* [PROBLEM]:
Start at the line with "if q.wait then s1" in the records below, stop at the line with "match mget s.eops id with", and return every line in that span exactly, the two end lines included.

* [SOURCE DATA]:
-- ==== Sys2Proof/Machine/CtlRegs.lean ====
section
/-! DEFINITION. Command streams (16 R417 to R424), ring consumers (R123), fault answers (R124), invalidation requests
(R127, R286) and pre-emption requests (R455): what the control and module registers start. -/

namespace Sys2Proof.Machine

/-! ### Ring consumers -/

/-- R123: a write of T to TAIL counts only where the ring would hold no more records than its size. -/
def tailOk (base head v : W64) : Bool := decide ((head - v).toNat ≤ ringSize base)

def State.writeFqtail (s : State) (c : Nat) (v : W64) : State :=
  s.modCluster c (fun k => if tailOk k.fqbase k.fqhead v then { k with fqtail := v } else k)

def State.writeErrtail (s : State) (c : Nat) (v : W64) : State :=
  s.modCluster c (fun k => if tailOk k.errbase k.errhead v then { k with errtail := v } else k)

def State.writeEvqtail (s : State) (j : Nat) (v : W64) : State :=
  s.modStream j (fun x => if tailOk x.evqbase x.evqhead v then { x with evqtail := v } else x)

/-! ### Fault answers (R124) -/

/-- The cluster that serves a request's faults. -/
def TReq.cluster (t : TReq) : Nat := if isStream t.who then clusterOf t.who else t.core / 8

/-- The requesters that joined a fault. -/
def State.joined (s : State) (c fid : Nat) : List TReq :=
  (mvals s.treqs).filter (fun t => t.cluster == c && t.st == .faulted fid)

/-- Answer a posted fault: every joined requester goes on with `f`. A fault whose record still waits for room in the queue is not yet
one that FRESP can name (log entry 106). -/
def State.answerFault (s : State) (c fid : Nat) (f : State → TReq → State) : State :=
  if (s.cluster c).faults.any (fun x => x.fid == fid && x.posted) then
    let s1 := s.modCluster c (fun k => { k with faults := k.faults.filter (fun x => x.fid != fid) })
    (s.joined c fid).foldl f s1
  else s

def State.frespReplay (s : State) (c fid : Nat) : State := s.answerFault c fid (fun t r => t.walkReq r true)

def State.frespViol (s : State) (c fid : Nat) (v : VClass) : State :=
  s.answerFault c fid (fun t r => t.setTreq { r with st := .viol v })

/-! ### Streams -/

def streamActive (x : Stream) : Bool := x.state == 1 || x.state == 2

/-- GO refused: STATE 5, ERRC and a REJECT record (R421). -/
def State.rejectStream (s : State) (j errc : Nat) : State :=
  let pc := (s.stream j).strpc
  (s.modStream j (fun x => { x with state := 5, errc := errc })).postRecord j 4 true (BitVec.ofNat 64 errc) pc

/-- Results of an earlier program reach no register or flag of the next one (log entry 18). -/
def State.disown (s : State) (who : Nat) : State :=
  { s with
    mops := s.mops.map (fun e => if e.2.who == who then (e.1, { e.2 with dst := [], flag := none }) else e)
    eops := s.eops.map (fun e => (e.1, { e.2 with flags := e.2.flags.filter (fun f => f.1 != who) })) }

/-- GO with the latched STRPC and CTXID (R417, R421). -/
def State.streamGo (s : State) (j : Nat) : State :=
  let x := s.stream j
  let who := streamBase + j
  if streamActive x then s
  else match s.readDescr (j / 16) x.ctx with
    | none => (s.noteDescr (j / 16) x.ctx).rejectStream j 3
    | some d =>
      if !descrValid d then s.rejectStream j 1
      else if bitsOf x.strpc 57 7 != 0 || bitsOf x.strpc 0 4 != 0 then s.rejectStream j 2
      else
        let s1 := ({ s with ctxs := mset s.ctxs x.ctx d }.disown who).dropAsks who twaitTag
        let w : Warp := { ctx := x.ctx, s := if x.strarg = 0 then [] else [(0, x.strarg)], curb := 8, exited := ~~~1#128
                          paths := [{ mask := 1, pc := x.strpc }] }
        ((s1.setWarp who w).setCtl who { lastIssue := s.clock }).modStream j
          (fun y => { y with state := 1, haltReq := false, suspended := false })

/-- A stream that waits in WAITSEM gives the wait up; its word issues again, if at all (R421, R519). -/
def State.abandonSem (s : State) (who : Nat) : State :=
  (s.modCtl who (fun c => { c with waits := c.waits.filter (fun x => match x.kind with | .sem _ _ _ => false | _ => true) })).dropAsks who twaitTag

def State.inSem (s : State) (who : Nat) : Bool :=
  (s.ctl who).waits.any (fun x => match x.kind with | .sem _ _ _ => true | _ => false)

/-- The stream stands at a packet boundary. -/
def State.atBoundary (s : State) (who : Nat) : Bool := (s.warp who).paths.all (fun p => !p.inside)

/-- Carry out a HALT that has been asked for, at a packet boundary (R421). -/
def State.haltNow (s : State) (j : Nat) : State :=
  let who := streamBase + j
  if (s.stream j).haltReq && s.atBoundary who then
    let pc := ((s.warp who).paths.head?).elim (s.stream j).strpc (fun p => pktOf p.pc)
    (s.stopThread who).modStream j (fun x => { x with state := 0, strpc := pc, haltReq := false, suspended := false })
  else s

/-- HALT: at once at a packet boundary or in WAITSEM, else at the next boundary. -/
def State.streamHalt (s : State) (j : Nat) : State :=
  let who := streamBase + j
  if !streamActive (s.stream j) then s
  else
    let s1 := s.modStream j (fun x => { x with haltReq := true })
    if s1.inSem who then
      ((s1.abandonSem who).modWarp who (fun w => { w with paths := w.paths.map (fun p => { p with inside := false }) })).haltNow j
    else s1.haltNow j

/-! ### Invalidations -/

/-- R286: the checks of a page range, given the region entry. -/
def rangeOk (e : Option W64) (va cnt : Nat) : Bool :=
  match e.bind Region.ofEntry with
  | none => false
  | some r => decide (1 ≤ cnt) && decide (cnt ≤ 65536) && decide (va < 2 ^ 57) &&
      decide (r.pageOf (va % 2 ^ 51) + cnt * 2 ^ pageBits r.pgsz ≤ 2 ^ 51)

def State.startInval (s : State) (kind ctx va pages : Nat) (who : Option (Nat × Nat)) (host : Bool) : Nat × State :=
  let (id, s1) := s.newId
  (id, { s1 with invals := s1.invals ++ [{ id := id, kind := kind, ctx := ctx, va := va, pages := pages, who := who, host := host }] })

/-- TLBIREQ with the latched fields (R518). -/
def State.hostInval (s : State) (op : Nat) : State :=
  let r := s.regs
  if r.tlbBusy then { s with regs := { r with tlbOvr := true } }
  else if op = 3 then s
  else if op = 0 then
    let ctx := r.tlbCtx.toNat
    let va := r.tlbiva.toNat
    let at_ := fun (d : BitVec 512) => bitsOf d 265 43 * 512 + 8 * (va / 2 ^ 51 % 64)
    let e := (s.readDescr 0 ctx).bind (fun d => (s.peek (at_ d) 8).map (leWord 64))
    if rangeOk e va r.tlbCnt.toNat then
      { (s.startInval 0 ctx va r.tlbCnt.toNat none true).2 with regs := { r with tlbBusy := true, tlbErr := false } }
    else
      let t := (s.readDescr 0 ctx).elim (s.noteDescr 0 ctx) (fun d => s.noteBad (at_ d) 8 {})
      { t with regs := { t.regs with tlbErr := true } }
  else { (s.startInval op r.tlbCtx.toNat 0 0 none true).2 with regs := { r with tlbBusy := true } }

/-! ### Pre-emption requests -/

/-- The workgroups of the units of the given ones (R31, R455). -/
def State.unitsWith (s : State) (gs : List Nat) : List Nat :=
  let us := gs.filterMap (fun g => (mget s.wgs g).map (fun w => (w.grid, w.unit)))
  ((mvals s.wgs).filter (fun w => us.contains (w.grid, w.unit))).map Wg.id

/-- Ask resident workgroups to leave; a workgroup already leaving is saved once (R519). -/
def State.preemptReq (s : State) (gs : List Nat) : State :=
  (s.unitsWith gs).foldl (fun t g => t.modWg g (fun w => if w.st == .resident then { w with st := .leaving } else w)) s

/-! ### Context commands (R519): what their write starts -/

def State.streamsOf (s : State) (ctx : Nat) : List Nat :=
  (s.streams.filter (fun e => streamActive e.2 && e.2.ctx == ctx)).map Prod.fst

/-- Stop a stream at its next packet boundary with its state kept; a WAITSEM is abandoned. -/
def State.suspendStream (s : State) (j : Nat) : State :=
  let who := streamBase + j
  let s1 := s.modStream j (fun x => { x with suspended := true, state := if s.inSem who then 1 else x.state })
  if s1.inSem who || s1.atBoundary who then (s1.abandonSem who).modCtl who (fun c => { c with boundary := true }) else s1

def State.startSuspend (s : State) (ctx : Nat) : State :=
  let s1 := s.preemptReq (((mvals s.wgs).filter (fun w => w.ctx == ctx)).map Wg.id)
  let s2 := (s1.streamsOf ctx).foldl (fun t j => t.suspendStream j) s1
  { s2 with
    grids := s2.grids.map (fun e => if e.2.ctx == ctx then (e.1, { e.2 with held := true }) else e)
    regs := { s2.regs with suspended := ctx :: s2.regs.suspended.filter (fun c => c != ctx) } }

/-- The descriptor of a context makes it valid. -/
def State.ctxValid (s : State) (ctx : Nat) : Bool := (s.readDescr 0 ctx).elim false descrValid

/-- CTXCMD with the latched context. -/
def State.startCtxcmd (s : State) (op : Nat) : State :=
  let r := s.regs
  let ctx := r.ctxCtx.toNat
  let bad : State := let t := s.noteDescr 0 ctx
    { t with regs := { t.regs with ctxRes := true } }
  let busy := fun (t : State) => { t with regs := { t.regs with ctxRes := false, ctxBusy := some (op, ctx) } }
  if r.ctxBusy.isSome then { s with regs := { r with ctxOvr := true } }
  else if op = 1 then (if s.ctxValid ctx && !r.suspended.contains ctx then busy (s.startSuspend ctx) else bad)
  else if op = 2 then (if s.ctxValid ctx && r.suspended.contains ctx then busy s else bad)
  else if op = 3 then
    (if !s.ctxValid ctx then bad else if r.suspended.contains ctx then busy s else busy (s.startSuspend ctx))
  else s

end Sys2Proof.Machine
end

...

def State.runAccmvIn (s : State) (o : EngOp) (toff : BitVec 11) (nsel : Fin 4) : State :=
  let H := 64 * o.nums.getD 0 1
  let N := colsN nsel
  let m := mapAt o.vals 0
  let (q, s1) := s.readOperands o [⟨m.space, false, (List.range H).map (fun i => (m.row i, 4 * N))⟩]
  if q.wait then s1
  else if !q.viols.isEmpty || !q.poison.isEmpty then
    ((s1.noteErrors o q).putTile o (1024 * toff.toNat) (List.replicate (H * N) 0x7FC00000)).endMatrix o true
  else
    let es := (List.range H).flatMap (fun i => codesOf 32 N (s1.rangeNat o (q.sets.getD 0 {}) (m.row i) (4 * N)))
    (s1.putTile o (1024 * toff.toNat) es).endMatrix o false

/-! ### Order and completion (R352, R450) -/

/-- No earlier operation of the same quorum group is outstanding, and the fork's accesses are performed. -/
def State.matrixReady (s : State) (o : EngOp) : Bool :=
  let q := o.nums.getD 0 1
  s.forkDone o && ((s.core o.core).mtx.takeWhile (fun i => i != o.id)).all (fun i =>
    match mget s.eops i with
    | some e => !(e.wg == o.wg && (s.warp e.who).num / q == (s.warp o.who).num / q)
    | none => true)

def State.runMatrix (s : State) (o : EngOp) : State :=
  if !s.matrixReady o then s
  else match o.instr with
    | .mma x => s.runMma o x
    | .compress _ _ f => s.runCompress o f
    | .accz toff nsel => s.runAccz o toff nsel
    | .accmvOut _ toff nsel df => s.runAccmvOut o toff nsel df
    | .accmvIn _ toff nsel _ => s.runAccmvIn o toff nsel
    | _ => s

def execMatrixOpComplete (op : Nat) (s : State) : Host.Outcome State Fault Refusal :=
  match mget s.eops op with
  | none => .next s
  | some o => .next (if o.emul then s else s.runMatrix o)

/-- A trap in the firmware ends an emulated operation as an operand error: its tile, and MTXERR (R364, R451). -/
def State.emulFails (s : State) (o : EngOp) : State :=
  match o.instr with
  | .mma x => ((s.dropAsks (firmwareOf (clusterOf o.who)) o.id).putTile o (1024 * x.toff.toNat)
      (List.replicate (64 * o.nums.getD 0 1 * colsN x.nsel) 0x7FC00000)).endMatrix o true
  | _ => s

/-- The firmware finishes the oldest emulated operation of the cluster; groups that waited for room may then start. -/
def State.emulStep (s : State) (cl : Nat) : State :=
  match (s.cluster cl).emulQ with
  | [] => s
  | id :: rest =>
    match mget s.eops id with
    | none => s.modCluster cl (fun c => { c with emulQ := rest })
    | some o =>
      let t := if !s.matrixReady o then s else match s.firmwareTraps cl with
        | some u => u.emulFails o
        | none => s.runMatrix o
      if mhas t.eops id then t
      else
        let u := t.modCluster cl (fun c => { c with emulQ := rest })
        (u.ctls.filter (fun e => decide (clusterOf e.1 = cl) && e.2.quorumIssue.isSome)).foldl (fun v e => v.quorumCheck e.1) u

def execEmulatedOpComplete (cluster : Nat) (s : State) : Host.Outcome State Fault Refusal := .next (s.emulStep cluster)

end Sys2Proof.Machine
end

* [RESPONSE TO THIS TASK]:
  if q.wait then s1
  else if !q.viols.isEmpty || !q.poison.isEmpty then
    ((s1.noteErrors o q).putTile o (1024 * toff.toNat) (List.replicate (H * N) 0x7FC00000)).endMatrix o true
  else
    let es := (List.range H).flatMap (fun i => codesOf 32 N (s1.rangeNat o (q.sets.getD 0 {}) (m.row i) (4 * N)))
    (s1.putTile o (1024 * toff.toNat) es).endMatrix o false

/-! ### Order and completion (R352, R450) -/

/-- No earlier operation of the same quorum group is outstanding, and the fork's accesses are performed. -/
def State.matrixReady (s : State) (o : EngOp) : Bool :=
  let q := o.nums.getD 0 1
  s.forkDone o && ((s.core o.core).mtx.takeWhile (fun i => i != o.id)).all (fun i =>
    match mget s.eops i with
    | some e => !(e.wg == o.wg && (s.warp e.who).num / q == (s.warp o.who).num / q)
    | none => true)

def State.runMatrix (s : State) (o : EngOp) : State :=
  if !s.matrixReady o then s
  else match o.instr with
    | .mma x => s.runMma o x
    | .compress _ _ f => s.runCompress o f
    | .accz toff nsel => s.runAccz o toff nsel
    | .accmvOut _ toff nsel df => s.runAccmvOut o toff nsel df
    | .accmvIn _ toff nsel _ => s.runAccmvIn o toff nsel
    | _ => s

def execMatrixOpComplete (op : Nat) (s : State) : Host.Outcome State Fault Refusal :=
  match mget s.eops op with
  | none => .next s
  | some o => .next (if o.emul then s else s.runMatrix o)

/-- A trap in the firmware ends an emulated operation as an operand error: its tile, and MTXERR (R364, R451). -/
def State.emulFails (s : State) (o : EngOp) : State :=
  match o.instr with
  | .mma x => ((s.dropAsks (firmwareOf (clusterOf o.who)) o.id).putTile o (1024 * x.toff.toNat)
      (List.replicate (64 * o.nums.getD 0 1 * colsN x.nsel) 0x7FC00000)).endMatrix o true
  | _ => s

/-- The firmware finishes the oldest emulated operation of the cluster; groups that waited for room may then start. -/
def State.emulStep (s : State) (cl : Nat) : State :=
  match (s.cluster cl).emulQ with
  | [] => s
  | id :: rest =>
    match mget s.eops id with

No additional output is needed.